Depending on your circumstances, you may want to talk about the importance of prenuptial agreements when your children are preparing to marry. Too many people view “prenups” as a negative—a sign of mistrust or a “future divorce” alert. But a prenup’s purpose is to identify your assets and provide a strategy to protect them. A prenup is not an indication that a relationship will go south. It’s a hard conversation, but one worth having, either with or without a trusted advisor by your side.
Will your children make mistakes with their financial decisions? Perhaps. Help them avoid costly mistakes by encouraging them to build a relationship with a financial advisor earlier in their own careers, so they can benefit from valuable advice on setting goals for the money they earn. Facilitating an introduction to your own financial advisor early on will help increase their knowledge and understanding about investments and financial planning, and set them up for success.

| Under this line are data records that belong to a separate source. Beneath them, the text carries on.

-- ==== Sys2Proof/Machine/Step.lean ====
section
/-!
DEFINITION. One step: the command at the front of the queue is taken and has its effect.
-/

namespace Sys2Proof.Machine

/-- The state with a command put at the front of its queue. -/
def State.push (s : State) (c : Instr) : State := { s with pending := c :: s.pending }

/-- The state with the command a table word spells at the front of its queue; unchanged where it spells none. -/
def State.withFetchWord (s : State) (nbits w : Nat) : State :=
  match decodeTableWord nbits w with
  | some c => s.push c
  | none => s

/-- Take the command at the front of the queue and give it its effect; with no command waiting, the module idles
(log 2). -/
def step (s : State) : Host.Outcome State Fault Refusal :=
  match s.pending with
  | [] => .next s
  | c :: rest => exec c { s with pending := rest }

end Sys2Proof.Machine
end

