-- ==== Sys2Proof/Certificates/Slice0/Obligations.lean ====
section
/-!
DEFINITION. The statements for the provers: what the commands do, family by family, and what every step keeps.
-/

open Sys2Proof Sys2Proof.Machine

/-- For every command c and state s, a step of s with c at the front of its queue is exec of c on s, and the step of
a state with an empty queue leaves the state as it is (model: log 2). -/
def Obligations.step_takes_front : Prop :=
  (∀ (c : Instr) (s : State), step (s.push c) = exec c s) ∧ (∀ s : State, s.pending = [] → step s = .next s)

/-- BROWN_OUT, PIN_RESET of at least 50 samples, REFERENCE_FAILURE and a running WATCHDOG outside sleep, met while
the module is not switched off and no release is under way, reset the module: every island but the always-on one is
in reset behind a closed wrapper, both levels are 3, nothing sleeps, RST_CAUSE holds the code with scope module,
HISTORY gains its bit, the watchdog stops, and the fuses, trim fuses, flash and the queue of commands are unchanged;
a pulse of less than 50 samples only counts. -/
def Obligations.module_reset_sources : Prop :=
  let resets (s t : State) (code : Nat) : Prop :=
    (∀ i, i < 91 → (t.d.ist i).inReset = true ∧ (t.d.ist i).isolated = true) ∧ t.d.pw.levW = 3 ∧ t.d.pw.levE = 3 ∧
    t.d.pw.asleep = false ∧ t.d.pw.release = some (if s.d.pw.mated then 2 else 1) ∧ t.d.pw.relCode = code ∧
    t.a.last = code ∧ t.a.scope = 1 ∧ t.a.history = s.a.history ||| 2 ^ (code - 1) ∧ t.a.wdtRunning = false ∧
    t.a.trim.fuseA = s.a.trim.fuseA ∧ t.a.trim.fuseB = s.a.trim.fuseB ∧ t.d.flash = s.d.flash ∧ t.pending = s.pending
  ∀ s : State, s.d.pw.release = none →
    (s.d.pw.offBusy = false → s.d.pw.off = false →
      (∃ t, exec .brownOut s = .next t ∧ resets s t 2) ∧ (∃ t, exec .referenceFailure s = .next t ∧ resets s t 7) ∧
      (s.a.wdtRunning = true → s.d.pw.asleep = false → ∃ t, exec .watchdog s = .next t ∧ resets s t 4)) ∧
    (∀ n, 50 ≤ n → ∃ t, exec (.pinReset n) s = .next t ∧ resets s t 3) ∧
    (∀ n, n < 50 → exec (.pinReset n) s = .next (s.onD (fun d => d.count pgRst 0x11)))

/-- POWER_ON holds every island in reset, lists no byte of memory, clears the records of earlier resets but its own,
keeps the part, its fuses (a fuse command that runs may have blown some of its own, 14 R420), its trim fuses and the
flash, takes the geographic address, and leaves the main switch open (13 R397, R401 with Table 13-7a). -/
def Obligations.power_on_scrubs : Prop :=
  ∀ (s : State) (ga : Fin 8), ∃ t, exec (.powerOn ga) s = .next t ∧
    (∀ i, i < 91 → (t.d.ist i).inReset = true ∧ (t.d.ist i).isolated = true) ∧ t.d.mem = [] ∧ t.d.regs = [] ∧
    t.d.part = s.d.part ∧ t.d.flash = s.d.flash ∧ Aon.fusesKept s.a t.a ∧
    (s.a.sec.cmd = none → t.a.sec.rollback = s.a.sec.rollback ∧ t.a.sec.revEd = s.a.sec.revEd ∧ t.a.sec.revMl = s.a.sec.revMl) ∧ t.a.ga = ga ∧ t.a.last = 1 ∧ t.a.scope = 0 ∧
    t.a.history = 1 ∧ t.d.pw.mainOn = false ∧ t.pending = s.pending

When It’s Time To Get Serious
Older children who’ve been in the workforce for a few years—and perhaps started families of their own—are ready to learn more about the specifics of your wealth. If appropriate, invite adult children for their input into financial decisions and encourage them to become more involved as they get older. It’s important to take your children’s approaches and strategies into account when creating or revising your estate plan, especially because younger generations have different views on investing. They’re often more interested in environmental, social, and governance (ESG) practices and many want to make responsible investing one of their overriding investment philosophies. In fact, ESG investing is predicted to reach $1 trillion annually by 2030. About one-third of millennials already make investments based on ESG factors, as compared to 2% of baby boomers, 16% of Gen X, and 19% of Gen Z.
Setting up a meeting with your children and your financial advisor or estate planning attorney offers an effective way to begin those conversations. It often helps to discuss your approach with your financial advisor and attorney in advance of the meeting. Not everyone is adept at discussing Transgenerational Wealth™ issues and if handled poorly, the conversation could backfire. At TAG, we’ve been having these difficult conversations with our clients and their families for years and have honed successful strategies to ensure smooth outcomes.

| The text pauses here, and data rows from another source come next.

@[simp] theorem Die.updMg_regs (f : Mgmt → Mgmt) : (d.updMg f).regs = d.regs := rfl
@[simp] theorem Die.updMg_shad (f : Mgmt → Mgmt) : (d.updMg f).shad = d.shad := rfl
@[simp] theorem Die.updMg_ctr (f : Mgmt → Mgmt) : (d.updMg f).ctr = d.ctr := rfl
@[simp] theorem Die.updMg_hdr (f : Mgmt → Mgmt) : (d.updMg f).hdr = d.hdr := rfl
@[simp] theorem Die.updMg_mem (f : Mgmt → Mgmt) : (d.updMg f).mem = d.mem := rfl
@[simp] theorem Die.updMg_side (f : Mgmt → Mgmt) : (d.updMg f).side = d.side := rfl
@[simp] theorem Die.updMg_cores (f : Mgmt → Mgmt) : (d.updMg f).cores = d.cores := rfl
@[simp] theorem Die.updMg_queues (f : Mgmt → Mgmt) : (d.updMg f).queues = d.queues := rfl
@[simp] theorem Die.updMg_islSt (f : Mgmt → Mgmt) : (d.updMg f).islSt = d.islSt := rfl
@[simp] theorem Die.updMg_dk (f : Mgmt → Mgmt) : (d.updMg f).dk = d.dk := rfl
@[simp] theorem Die.updMg_jobs (f : Mgmt → Mgmt) : (d.updMg f).jobs = d.jobs := rfl
@[simp] theorem Die.updMg_objs (f : Mgmt → Mgmt) : (d.updMg f).objs = d.objs := rfl
@[simp] theorem Die.updMg_stk (f : Mgmt → Mgmt) : (d.updMg f).stk = d.stk := rfl
@[simp] theorem Die.updMg_ports (f : Mgmt → Mgmt) : (d.updMg f).ports = d.ports := rfl
@[simp] theorem Die.updMg_fab (f : Mgmt → Mgmt) : (d.updMg f).fab = d.fab := rfl
@[simp] theorem Die.updMg_sg (f : Mgmt → Mgmt) : (d.updMg f).sg = d.sg := rfl
@[simp] theorem Die.updMg_flash (f : Mgmt → Mgmt) : (d.updMg f).flash = d.flash := rfl
@[simp] theorem Die.updMg_pw (f : Mgmt → Mgmt) : (d.updMg f).pw = d.pw := rfl
@[simp] theorem Die.updMg_part (f : Mgmt → Mgmt) : (d.updMg f).part = d.part := rfl
@[simp] theorem Die.updMg_intc (f : Mgmt → Mgmt) : (d.updMg f).intc = d.intc := rfl
@[simp] theorem Die.updMg_resp (f : Mgmt → Mgmt) : (d.updMg f).resp = d.resp := rfl
@[simp] theorem Die.updMg_free (f : Mgmt → Mgmt) : (d.updMg f).free = d.free := rfl

@[simp] theorem Die.updSkim_regs (j : Nat) (f : SkimJob → SkimJob) : (d.updSkim j f).regs = d.regs := rfl
@[simp] theorem Die.updSkim_shad (j : Nat) (f : SkimJob → SkimJob) : (d.updSkim j f).shad = d.shad := rfl
@[simp] theorem Die.updSkim_ctr (j : Nat) (f : SkimJob → SkimJob) : (d.updSkim j f).ctr = d.ctr := rfl
@[simp] theorem Die.updSkim_hdr (j : Nat) (f : SkimJob → SkimJob) : (d.updSkim j f).hdr = d.hdr := rfl
@[simp] theorem Die.updSkim_mem (j : Nat) (f : SkimJob → SkimJob) : (d.updSkim j f).mem = d.mem := rfl
@[simp] theorem Die.updSkim_side (j : Nat) (f : SkimJob → SkimJob) : (d.updSkim j f).side = d.side := rfl
@[simp] theorem Die.updSkim_cores (j : Nat) (f : SkimJob → SkimJob) : (d.updSkim j f).cores = d.cores := rfl
@[simp] theorem Die.updSkim_queues (j : Nat) (f : SkimJob → SkimJob) : (d.updSkim j f).queues = d.queues := rfl
@[simp] theorem Die.updSkim_islSt (j : Nat) (f : SkimJob → SkimJob) : (d.updSkim j f).islSt = d.islSt := rfl
@[simp] theorem Die.updSkim_dk (j : Nat) (f : SkimJob → SkimJob) : (d.updSkim j f).dk = d.dk := rfl
@[simp] theorem Die.updSkim_jobs (j : Nat) (f : SkimJob → SkimJob) : (d.updSkim j f).jobs = d.jobs := rfl
@[simp] theorem Die.updSkim_objs (j : Nat) (f : SkimJob → SkimJob) : (d.updSkim j f).objs = d.objs := rfl
@[simp] theorem Die.updSkim_stk (j : Nat) (f : SkimJob → SkimJob) : (d.updSkim j f).stk = d.stk := rfl
@[simp] theorem Die.updSkim_ports (j : Nat) (f : SkimJob → SkimJob) : (d.updSkim j f).ports = d.ports := rfl
@[simp] theorem Die.updSkim_fab (j : Nat) (f : SkimJob → SkimJob) : (d.updSkim j f).fab = d.fab := rfl
@[simp] theorem Die.updSkim_sg (j : Nat) (f : SkimJob → SkimJob) : (d.updSkim j f).sg = d.sg := rfl
@[simp] theorem Die.updSkim_flash (j : Nat) (f : SkimJob → SkimJob) : (d.updSkim j f).flash = d.flash := rfl
@[simp] theorem Die.updSkim_pw (j : Nat) (f : SkimJob → SkimJob) : (d.updSkim j f).pw = d.pw := rfl
@[simp] theorem Die.updSkim_part (j : Nat) (f : SkimJob → SkimJob) : (d.updSkim j f).part = d.part := rfl
@[simp] theorem Die.updSkim_intc (j : Nat) (f : SkimJob → SkimJob) : (d.updSkim j f).intc = d.intc := rfl
@[simp] theorem Die.updSkim_mgmt (j : Nat) (f : SkimJob → SkimJob) : (d.updSkim j f).mgmt = d.mgmt := rfl
@[simp] theorem Die.updSkim_resp (j : Nat) (f : SkimJob → SkimJob) : (d.updSkim j f).resp = d.resp := rfl
@[simp] theorem Die.updSkim_free (j : Nat) (f : SkimJob → SkimJob) : (d.updSkim j f).free = d.free := rfl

Let TAG Help With the Difficult Conversations
Whether it’s about a prenuptial agreement, an inheritance, or other estate planning strategies, society has conditioned us to think that talking openly about money is taboo. Too often we shy away from discussing wealth because we feel embarrassed or guilty—or we’ve been conditioned to keep mum about finances, even within our own families. Avoiding these discussions means we’re not living up to our parental responsibility to educate and prepare. We recommend having regular conversations about the challenges, obligations, and responsibilities that accompany wealth—how you built it, what you learned from building it, why you value it, what you hope to accomplish with it, and what will happen to it after you’re gone.

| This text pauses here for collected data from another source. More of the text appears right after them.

/-- A flit that is not its contribution's last is added to its tile. -/
theorem Die.reducerFlit_adds (h : (d.rt i (d.tileOf n f)).delivering = 0) (hl : f.last = false) : d.reducerFlit i n f 0 false =
    if f.addr % 2 = 1 then ((d.count (pgIsl i) 7 0).updRt i (d.tileOf n f) (fun t =>
      { t.addRaws f with poison := mergePoison [t.poison, f.poison, none] })).deliveryLess f.ref.core f.ref.id
    else (d.count (pgIsl i) 7 0).updRt i (d.tileOf n f) (fun t => { t.addVals f with poison := mergePoison [t.poison, f.poison, none] }) := by
  have hland (u : Die) : u.deliveryLanded f.ref.core f.ref.id n false = u.deliveryLess f.ref.core f.ref.id := by
    unfold Die.deliveryLanded
    dsimp only
    exact if_neg (fun h => Bool.false_ne_true h.1)
  unfold Die.tileOf at hv h
  unfold Die.reducerFlit Die.tileOf
  dsimp only
  rw [hv, if_neg (by
    rintro (h' | h')
    · omega
    · cases h'), if_neg (by omega), hl, if_neg Bool.false_ne_true, hland]
  by_cases hraw : f.addr % 2 = 1
  · simp only [if_pos hraw]
    rfl
  · simp only [if_neg hraw]
    rfl

end

/-- A tile of whose delivery one flit more has landed or been lost. -/
def RTile.less (t : RTile) : RTile := { t with delivering := t.delivering - 1, fallback := t.fallback && decide (1 < t.delivering) }

theorem Die.deliveryLess_eq : d.deliveryLess i e = d.updRt i e RTile.less := rfl

/-! ## Landings -/

/-- The oldest landing of a core is written. -/
def Die.landed (d : Die) (n : Nat) (x : Landing) (l : List Landing) : Die :=
  { d.updCore n (fun c => { c with landing := l }) with acc := ((List.range 16).filter (fun c => decide (16 * x.index + c < x.count))).foldl (fun m c =>
      sset m 0 (n * 32768 + x.slot * 1024 + (16 * x.index + c) / x.cols * 32 + (16 * x.index + c) % x.cols) (x.data.getD c 0)) d.acc }

/-- What the end of a landing writes beside: the slot's poison, the sender's tile, and an event. -/
def Die.landedEnd (d : Die) (n : Nat) (x : Landing) : Die :=
  (if decide (x.count ≤ 16 * x.index + 16) then d.slotWrote n x.slot (if x.cols = 32 then x.count / 32 else 0) x.pz else d).deliveryLanded x.island x.entry n
    (decide (x.count ≤ 16 * x.index + 16))

theorem Die.landedEnd_keeps {α : Type} (g : Die → α) (hp : ∀ (d : Die) x, g { d with accPoison := x } = g d) (hr : ∀ (d : Die) x, g { d with rtile := x } = g d)
    (hs : ∀ (d : Die) x, g { d with sbq := x } = g d) (x : Landing) : g (d.landedEnd n x) = g d := by
  have hwrote (k : Nat) : g (d.slotWrote n x.slot k x.pz) = g d := by
    unfold Die.slotWrote
    split
    · exact hp d _
    · exact hp d _
  have hless (e : Die) (j k : Nat) : g (e.deliveryLess j k) = g e := hr e _
  have hland (e : Die) (b : Bool) : g (e.deliveryLanded x.island x.entry n b) = g e := by
    unfold Die.deliveryLanded
    dsimp only
    split
    · obtain ⟨m, -, -, -, he⟩ := (e.deliveryLess x.island x.entry).send_eq (islNode x.island) (islNode (islOf n))
        (.signal ((match (generalizing := false) e.region (e.rt x.island x.entry).region with
          | some r => r.evBase
          | none => 0) + fld (e.rt x.island x.entry).w3 11 0) 1)
      exact (congrArg g he).trans ((hs _ _).trans (hless ..))
    · exact hless ..
  unfold Die.landedEnd
  rw [hland]
  split
  · exact hwrote _
  · rfl

/-- ACC_LANDING at a core. -/
def Die.accLanding (d : Die) (n : Nat) : Die :=
  match (d.core n).landing with
  | [] => d
  | x :: l => if d.slotBound n x.slot then d else (d.landed n x l).landedEnd n x

theorem exec_accLanding (s : State) (n : CoreNo) : exec (.accLanding n) s = s.at_ (islOf n) (fun d => d.accLanding n) := rfl

/-! ## Fallbacks -/

theorem Die.fallbackBusy_mono {p : RTile → Bool} (h : d.fallbackBusy i (fun _ => true) = false) : d.fallbackBusy i p = false := by
  unfold Die.fallbackBusy at h ⊢
  rw [List.any_eq_false] at h ⊢
  intro e he
  have := h e he
  rw [Bool.and_true] at this
  rw [Bool.not_eq_true] at this
  rw [this, Bool.false_and]
  exact Bool.false_ne_true

/-- A tile that goes to W320 starts from the raw contributions it has counted. -/
def Die.fallbackBegun (d : Die) (i e : Nat) (l : List Nat) : Die :=
  (d.updRt i e (fun t => { t with
    fallback := true, elts := t.rawElts, count := t.rawCount, poison := t.rawPz, rawCount := 0, rawElts := [], rawPz := none })).updIsl i
      (fun s => { s with fbq := l })

theorem Die.fallbackBegun_rt (l : List Nat) : (d.fallbackBegun i e l).rt i e = { d.rt i e with
    fallback := true, elts := (d.rt i e).rawElts, count := (d.rt i e).rawCount, poison := (d.rt i e).rawPz,
    rawCount := 0, rawElts := [], rawPz := none } :=
  Die.rt_updRt (d := d) (fun t => { t with
    fallback := true, elts := t.rawElts, count := t.rawCount, poison := t.rawPz, rawCount := 0, rawElts := [], rawPz := none })

theorem Die.fallbackBegun_queue (l : List Nat) : ((d.fallbackBegun i e l).island i).fbq = l := by
  unfold Die.fallbackBegun
  rw [Die.island_updIsl, if_pos rfl]

/-- A tile goes to W320, and its contributors are told; its round goes on when all of them send raw. -/
def Die.fallbackRuns (d : Die) (i e : Nat) (l : List Nat) : Die :=
  let tl := d.rt i e
  let d := d.fallbackBegun i e l
  let d := tl.refs.foldl (fun d r => d.send (islNode i) r.core (.reexec r)) d
  if tl.rawCount = fld tl.w1 31 20 then d.roundDone i e none else d

/-- FALLBACK_START at an island. -/
def Die.fallbackStart (d : Die) (i : Nat) : Die :=
  match (d.island i).fbq with
  | [] => d
  | e :: l =>
    if d.fallbackBusy i (fun u => decide (u.region = (d.rt i e).region)) then d
    else if d.reserveFits i e then d.fallbackRuns i e l
    else if d.fallbackBusy i (fun _ => true) then d
    else (((d.rt i e).refs.foldl Die.slotFault ((d.updIsl i (fun s => { s with fbq := l })).islErr i 0)).updRt i e
      (fun t => { t with refs := [], rawCount := 0, rawElts := [], rawPz := none }))

theorem exec_fallbackStart (s : State) (i : TileNo) : exec (.fallbackStart i) s = s.at_ i (fun d => d.fallbackStart i) := rfl

theorem Die.fallbackRuns_keeps {α : Type} (g : Die → α) (hs : ∀ (d : Die) x, g { d with sbq := x } = g d) {l : List Nat}
    (hc : (d.rt i e).rawCount ≠ fld (d.rt i e).w1 31 20) : g (d.fallbackRuns i e l) = g (d.fallbackBegun i e l) := by
  have hsend (d : Die) (r : DescRef) : g (d.send (islNode i) r.core (.reexec r)) = g d := by
    obtain ⟨m, -, -, -, he⟩ := d.send_eq (islNode i) r.core (.reexec r)
    rw [he, hs]
  unfold Die.fallbackRuns
  dsimp only
  rw [if_neg hc]
  exact foldl_keeps g hsend _ _

/-- REDUCER_CONTRIBUTION at port `r` of an island. -/
def Die.contribution (d : Die) (i r : Nat) : Die :=
  match d.atPort (rNode i r) 7 with
  | [] => d
  | f :: t => (d.setPort (rNode i r) 7 t).reducerFlit i (rNode i r) f 0 false

theorem exec_contribution (s : State) (i : TileNo) (r : Fin 4) :
    exec (.reducerContribution i r 0 false) s = s.at_ i (fun d => d.contribution i r) := rfl

end Sys2Proof.Machine

namespace Sys2Proof
open Machine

At TAG, we have deep expertise in Transgenerational Wealth™ management and often participate with our clients in these types of family discussions. If family dynamics dictate a more hands-off approach by parents, we have also conducted these conversations with family members on behalf of our clients, bringing their wishes and perspectives to the table in an objective manner. Either way, having your trusted advisor by your side can remove some of the stress and pressure around difficult conversations.
The information provided in this article is not written or intended as tax or legal advice, and it may not be relied on for purpose of avoiding any federal tax penalties. Individuals are encouraged to seek advice for the own tax and legal counsel.